# Derivatives in Rn

1. Jan 21, 2006

### ak416

It says in my book that F:Rn->Rm is differentiable at a if there is a linear transformation l(h):Rn->Rm st lim h->o [f(a+h) - f(a) - l(h)] / [h] = 0

But can you say something like this?: The derivative of f at a is
lim h->0 ( f(a+h) - f(a) ) / [h] if this limit exists. Ive seen this done in one of my solutions to an assignment, just wondering how it follows and why you can avoid the norms at the numerator of this limit.

Last edited: Jan 21, 2006
2. Jan 21, 2006

### Hurkyl

Staff Emeritus
You meant "if there is a linear transformation l:Rn->Rm".

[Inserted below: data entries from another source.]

-- ==== Sys2Proof/Decode.lean ====
section
/-! DEFINITION. The decoder of each format, total on any bytes and rejecting by name, and after it the encoder, both written
from the same tables of 30_encoding.md (R80 to R95). Command frames are the encoding the block itself decodes (R86, R87);
the event vector is R91; bus frames are R92. Micro-operations have no wire form (R93): the bytes after their identifier
are the model's own packing of their operands, used only by the model's internal-call input (DESIGN CHOICE, log entry 4). -/

namespace Sys2Proof

/-- Why a byte string is not an instruction. -/
inductive DecodeError where
  /-- No opcode byte, or a bus frame without an address byte. -/
  | empty
  /-- The first byte names nothing (R94). -/
  | unknownOpcode (b : Byte)
  /-- The length is not the one the table gives (R94). -/
  | badLength
  /-- A `modem` operand that is not 0 or 1 (R81, R94). -/
  | badModem (b : Byte)
  /-- The vector does not select exactly one handler (R91). -/
  | notOneEvent
  /-- A read frame whose filler is not 0x00 (R92). -/
  | badFiller
  /-- A mode or path code that names nothing (R82, R123). -/
  | badOperand (b : Byte)
  deriving DecidableEq, Repr

/-- The answer of a decoder. -/
inductive Decoded where
  | ok (i : Instr)
  | rejected (e : DecodeError)
  deriving DecidableEq, Repr

/-- The instruction of an answer, if it is one. -/
def Decoded.toOption : Decoded → Option Instr
  | .ok i => some i
  | .rejected _ => none

/-! ### Bytes, little-endian (R55, R86) -/

/-- The byte at offset `k`; 0 past the end, which no decoder reads. -/
def u8At (f : List Byte) (k : Nat) : Byte := f.getD k 0

/-- The `u16` at offset `k`, least significant byte first. -/
def u16At (f : List Byte) (k : Nat) : Half := u8At f (k + 1) ++ u8At f k

/-- The `u32` at offset `k`, least significant byte first. -/
def u32At (f : List Byte) (k : Nat) : Word := u16At f (k + 2) ++ u16At f k

/-- A `bool` operand is false when its byte is 0 and true for any other value (R86). -/
def boolAt (f : List Byte) (k : Nat) : Bool := u8At f k != 0

/-- The two bytes of a `u16` or `i16`, least significant first. -/
def le16 (v : Half) : List Byte := [v.extractLsb' 0 8, v.extractLsb' 8 8]

/-- The four bytes of a `u32`, least significant first. -/
def le32 (v : Word) : List Byte :=
  [v.extractLsb' 0 8, v.extractLsb' 8 8, v.extractLsb' 16 8, v.extractLsb' 24 8]

/-- A `bool` as a byte, 0 or 1 (R89). -/
def boolByte (b : Bool) : Byte := if b then 1 else 0

/-! ### Enumerations -/

/-- `RadioState` codes (R80). -/
def RadioState.code : RadioState → Byte
  | .idle => 0
  | .rxRunning => 1
  | .txRunning => 2
  | .cad => 3

/-- `ModemKind` codes (R81). -/
def ModemKind.code : ModemKind → Byte
  | .fsk => 0
  | .lora => 1

/-- The modem a `modem` operand byte names; 2 to 255 are refused (R81). -/
def ModemKind.ofByte (b : Byte) : Option ModemKind :=
  if b = 0 then some .fsk else if b = 1 then some .lora else none

/-- The codes of R82, as the model's call encoding uses them (log entry 4). -/
def OpMode.code : OpMode → Byte
  | .sleep => 0
  | .standby => 1
  | .transmitter => 3
  | .receiver => 5
  | .receiverSingle => 6
  | .cad => 7

/-- The mode a code of R82 names; 2 and 4 are never produced (R94). -/
def OpMode.ofByte (b : Byte) : Option OpMode :=
  if b = 0 then some .sleep else if b = 1 then some .standby else if b = 3 then some .transmitter
  else if b = 5 then some .receiver else if b = 6 then some .receiverSingle else if b = 7 then some .cad else none

/-- The call encoding of a path (log entry 4). -/
def PaPath.code : PaPath → Byte
  | .rfo => 0
  | .paBoost => 1

/-- The path a code names (log entry 4). -/
def PaPath.ofByte (b : Byte) : Option PaPath :=
  if b = 0 then some .rfo else if b = 1 then some .paBoost else none

/-! ### Format C: command frames (R86 to R88, R94, R95, R251) -/

/-- The frame is refused when it is shorter or longer than `n` bytes (R86, R94). -/
def ofLength (f : List Byte) (n : Nat) (d : Decoded) : Decoded :=
  if f.length = n then d else .rejected .badLength

/-- The `modem` operand at offset 1, checked after the length (R94, R251). -/
def withModem (f : List Byte) (d : ModemKind → Instr) : Decoded :=
  match ModemKind.ofByte (u8At f 1) with
  | some m => .ok (d m)
  | none => .rejected (.badModem (u8At f 1))

/-- `SET_RX_CONFIG`'s operands at the offsets of R87. -/
def rxConfigArgs (f : List Byte) (m : ModemKind) : RxConfigArgs where
  modem := m
  bandwidth := u32At f 2
  datarate := u32At f 6
  coderate := u8At f 10
  afcBandwidth := u32At f 11
  preambleLen := u16At f 15
  symbolTimeout := u16At f 17
  fixedLen := boolAt f 19
  payloadLen := u8At f 20
  crcOn := boolAt f 21
  freqHopOn := boolAt f 22
  hopPeriod := u8At f 23
  iqInverted := boolAt f 24
  rxContinuous := boolAt f 25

That limit is simply equal to (f(a+h)-f(a)) / [h]. I suspect you've omitted something essential to what you're trying to say!

3. Jan 21, 2006

### twoflower

The derivative is equal to

$$D_{\overrightarrow{v}}f(a) = \lim_{t \rightarrow 0} \frac{f(a+t\overrightarrow{v}) - f(a)}{t}$$

4. Jan 21, 2006

### benorin

ak416, are working out of Rudin? If so, read Definition 9.11.

5. Jan 21, 2006

### benorin

Definition 9.11 of Baby Rudin reads...

Definition 9.11 Suppose E is an open set in Rn, $$\vec{f}$$ maps E into Rm, and $$\vec{x}\in E$$. If there exists a linear transformation A of Rn into Rm such that

$$\lim_{\vec{h}\rightarrow 0}\frac{|\vec{f}(\vec{x}+\vec{h})-\vec{f}(\vec{x})-A\vec{h}|}{|\vec{h}|}=0$$

then we say that $$\vec{f}$$ is differentiable a $$\vec{x}$$, and we write $$\vec{f}^{\prime}(\vec{x})=A.$$

Last edited: Jan 21, 2006
6. Jan 21, 2006

### benorin

It is important to note that the Rm-norm is used in the numerator while the Rn-norm is used in the denominator.

7. Jan 21, 2006

### ak416

Ya i just edited it, its supposed to read lim h->0 . Im working out of Spivak. What twoflower said is actually called the directional derivative of f at a. Theres actually a problem asking to show that if f is differentiable at a then the directional derivative of f at a, D_xf(a) = Df(a)(x) (which is the linear transformation at x or does he mean Df(a) times x; Im not sure). Havent attempted this yet. But just wondering if Df(a) is equal to the limit i stated. Any clarification would be greatly appreciated.

8. Jan 21, 2006

### Hurkyl

Staff Emeritus
You must have read it wrong, since this cannot possibly be right. This limit is a member of Rm, whereas the derivative of f at a is a linear transformation Rn -> Rm.

9. Jan 21, 2006

### ak416

The example im reffering to was some function from R^2 to R. df/dx(0,0) = 0 and df/dy(0,0) = 0. And the solution says, the function is differentiable at (0,0) iff lim(h,k)->(0,0) ( f(h,k)-f(0,0) ) / [h,k] = 0. So im wondering if this means that in general, that limit would be the derivative.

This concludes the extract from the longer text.